**Task to carry out:** Report all lines below with the word "Fault".

**Provided data:**
-- ==== Sys2Proof/Machine/CoxTasks.lean ====
section
/-! DEFINITION. Meanings of the Cox instructions that synchronise teams, catch barriers and counters, post tasks, start copies, bind streams and yield (R110, R111, R129 to R132, R139 to R146, R216 to R233, R407, R408, R454). -/
namespace Sys2Proof.Machine

/-! ## Team barriers (R111, R216, R217; log 24) -/

/-- The number by which a barrier knows a strand: gang index, logical core, slot. -/
def State.memberNo (s : State) (c k : Nat) : Nat := (s.corePart c).gidx * 65536 + (s.core c).lcore * 4 + k

/-- Whether a level's teams span modules (log 24). -/
def Part.spans (p : Part) (lvl : Nat) : Bool := decide (p.span lvl > 1)

/-- The strands of the part, on this module, in the team at a level of a strand with some team indices. -/
def State.members (s : State) (p : Part) (lvl : Nat) (team : NatList) : List (Nat × Nat) :=
  p.cores.flatMap fun d => (List.range 4).filterMap fun k =>
    let t := (s.strand d k).team
    if t ≠ [] ∧ (p.spans lvl ∨ t.take (lvl + 1) = team.take (lvl + 1)) then some (d, k) else none

/-- The number of the team of a strand at a level. -/
def Part.teamKey (p : Part) (lvl : Nat) (team : NatList) : Nat :=
  if p.spans lvl then 0 else teamNumber (p.levels.take (lvl + 1)) (team.take (lvl + 1))

def Part.barAt (p : Part) (lvl key : Nat) : TeamBar := (p.bars.find? fun b => b.level == lvl && b.team == key).getD ⟨lvl, key, 0, []⟩
def Part.setBar (p : Part) (b : TeamBar) : Part :=
  { p with bars := (p.bars.filter fun q => !(q.level == b.level && q.team == b.team)) ++ [b] }

/-- An arrival for a generation, counted once. -/
def TeamBar.arrive (b : TeamBar) (gen member : Nat) : TeamBar :=
  if b.arrived.contains (gen, member) then b else { b with arrived := b.arrived ++ [(gen, member)] }

/-- Whether every member has arrived or exited: mem are the members on this module, span the modules. -/
def State.roundOver (s : State) (p : Part) (b : TeamBar) (mem : List (Nat × Nat)) : Bool :=
  mem.all (fun q => (s.strand q.1 q.2).status == .exited || b.arrived.contains (b.gen.toNat, s.memberNo q.1 q.2))
  && decide ((((b.arrived.filter fun q => (q.1 == b.gen.toNat || q.1 == 65536) && q.2 / 65536 != p.gidx).map (·.2)).eraseDups).length
      ≥ (p.span b.level - 1) * mem.length)

/-- Ends the round of a barrier when it is over: the generation increments. -/
def State.settle (s : State) (p : Part) (b : TeamBar) (mem : List (Nat × Nat)) : TeamBar :=
  if s.roundOver p b mem then { b with gen := b.gen + 1, arrived := b.arrived.filter fun q => q.1 != b.gen.toNat } else b

/-- Stores of a strand to other modules or to the host that are still outside, or have not been pushed to the host's memory (R114). -/
def State.storesOut (s : State) (c k : Nat) : Bool :=
  (s.requests.any fun r => match r.whose with
    | .store d j _ => d == c && j == k
    | _ => false)
  || s.posted.any fun p => p.core == c && p.slot == k

/-- Whether the release of a strand must wait (R110): a load is still outside, a causal store of its own is not applied, or a store of its own is still outside. -/
def State.releaseWaits (s : State) (c k : Nat) : Bool :=
  (s.strand c k).loads.any (·.val.isNone) || !(s.causalOpen c k).isEmpty || s.storesOut c k

/-- A release waits: it issues the read that pushes the strand's writes to the host (R114). -/
def State.releasing (s : State) (c k : Nat) : State := s.pushWrites c k fun slot _ => slot == k

/-- Whether a strand's own accesses are all performed at gang scope. -/
def State.ownAtGang (s : State) (c k : Nat) : Bool :=
  (s.core c).items.all fun i => !(i.kind == .access k true || i.kind == .access k false) || i.atScope .gang

/-- The part a core belongs to, changed. -/
def State.onCorePart (s : State) (c : Nat) (f : Part → Part) : State :=
  match (s.core c).part with
  | some p => s.onPart p f
  | none => s

/-- TBAR (R35, R111, R216, R407). A level of gang scope waits until the strand's accesses are performed at gang scope. -/
def execTbar (g : Guard) (lvl : Nat) (s : State) : Host.Outcome State Fault Refusal :=
  s.coxRun false g [] fun c k t u =>
    let p := u.corePart c
    let key := p.teamKey lvl t.team
    if lvl ≥ p.levels.length then .trap 0x30A (BitVec.ofNat 64 lvl) 0
    else match t.hold with
    | some h => if (p.barAt lvl key).gen.toNat = h.gen then .wait u h else .done u
    | none =>
      if u.releaseWaits c k || (((p.levels[lvl]?).map (·.scope)).getD 0 == 5 && !u.ownAtGang c k) then .stay (u.releasing c k)
      else
        let b := p.barAt lvl key
        let n := u.memberNo c k
        let b2 := u.settle p (b.arrive b.gen.toNat n) (u.members p lvl t.team)
        let v := u.onCorePart c (·.setBar b2)
        let w := v.tellPeers c lvl (.barrier lvl key b.gen.toNat n)
        if b2.gen = b.gen then .wait w ⟨.tbar g lvl, [], b.gen.toNat, none, []⟩ else .done w

/-- A member on another module arrives at a barrier of a part for a generation, or has exited (generation 65,536). -/
def State.arriveAtBar (s : State) (part level team gen member : Nat) : State :=
  let p := s.part part
  if (tabFind s.parts part).isNone || !p.spans level || team != 0 || decide (gen > 65536) || member / 65536 == p.gidx then s
  else
    let b := (p.barAt level team).arrive gen member
    s.setPart part (p.setBar (s.settle p b (s.members p level [])))

/-- GANG_BARRIER_ARRIVAL (R111, R217, R329, R363; log 24). -/
def execGangBarrierArrival (part level team gen member : Nat) (s : State) : Host.Outcome State Fault Refusal :=
  if s.linked then .next (s.arriveAtBar part level team gen member) else .next s

/-- What a strand's exit does to the barriers of its teams (R217): the strand already stands as exited. -/
def State.exitBars (s : State) (c k : Nat) : State :=
  let p := s.corePart c
  let t := s.strand c k
  let n := s.memberNo c k
  (List.range p.levels.length).foldl (fun u lvl =>
    let q := u.corePart c
    let key := q.teamKey lvl t.team
    let b := q.barAt lvl key
    let v := u.onCorePart c (·.setBar (u.settle q b (u.members q lvl t.team)))
    v.tellPeers c lvl (.barrier lvl key 65536 n)) s

/-- TID (R34, R218). -/
def execTid (g : Guard) (d : Nat) (ts : TidSel) (s : State) : Host.Outcome State Fault Refusal :=
  s.coxRun false g [d] fun c k t u =>
    let l := (u.corePart c).levels
    putS c k d (BitVec.ofNat 64 (match ts with
      | .x i => t.team.getD i 0
      | .f i => ((l[i]?).map (·.fanout)).getD 1
      | .n => l.length
      | .t => teamNumber l t.team)) t u

/-! ## Catch barriers (R112, R219 to R223, R407) -/

def CatchSlot.fresh (expected : Nat) : CatchSlot := ⟨expected, 0, false, false, none, false⟩
def Core.setBar (x : Core) (n : Nat) (b : CatchBar) : Core := { x with bars := tabPut x.bars n b }
def Core.putSlot (x : Core) (n k : Nat) (y : CatchSlot) : Core := x.setBar n { x.bar n with slots := setAt (x.bar n).slots k y }
/-- INFO of CATCHUSE (R395). -/
def catchInfo (cb slot : Nat) : Word64 := BitVec.ofNat 64 (cb + slot * 256)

**Answer to the exercise:**
def execTbar (g : Guard) (lvl : Nat) (s : State) : Host.Outcome State Fault Refusal :=
def execGangBarrierArrival (part level team gen member : Nat) (s : State) : Host.Outcome State Fault Refusal :=
def execTid (g : Guard) (d : Nat) (ts : TidSel) (s : State) : Host.Outcome State Fault Refusal :=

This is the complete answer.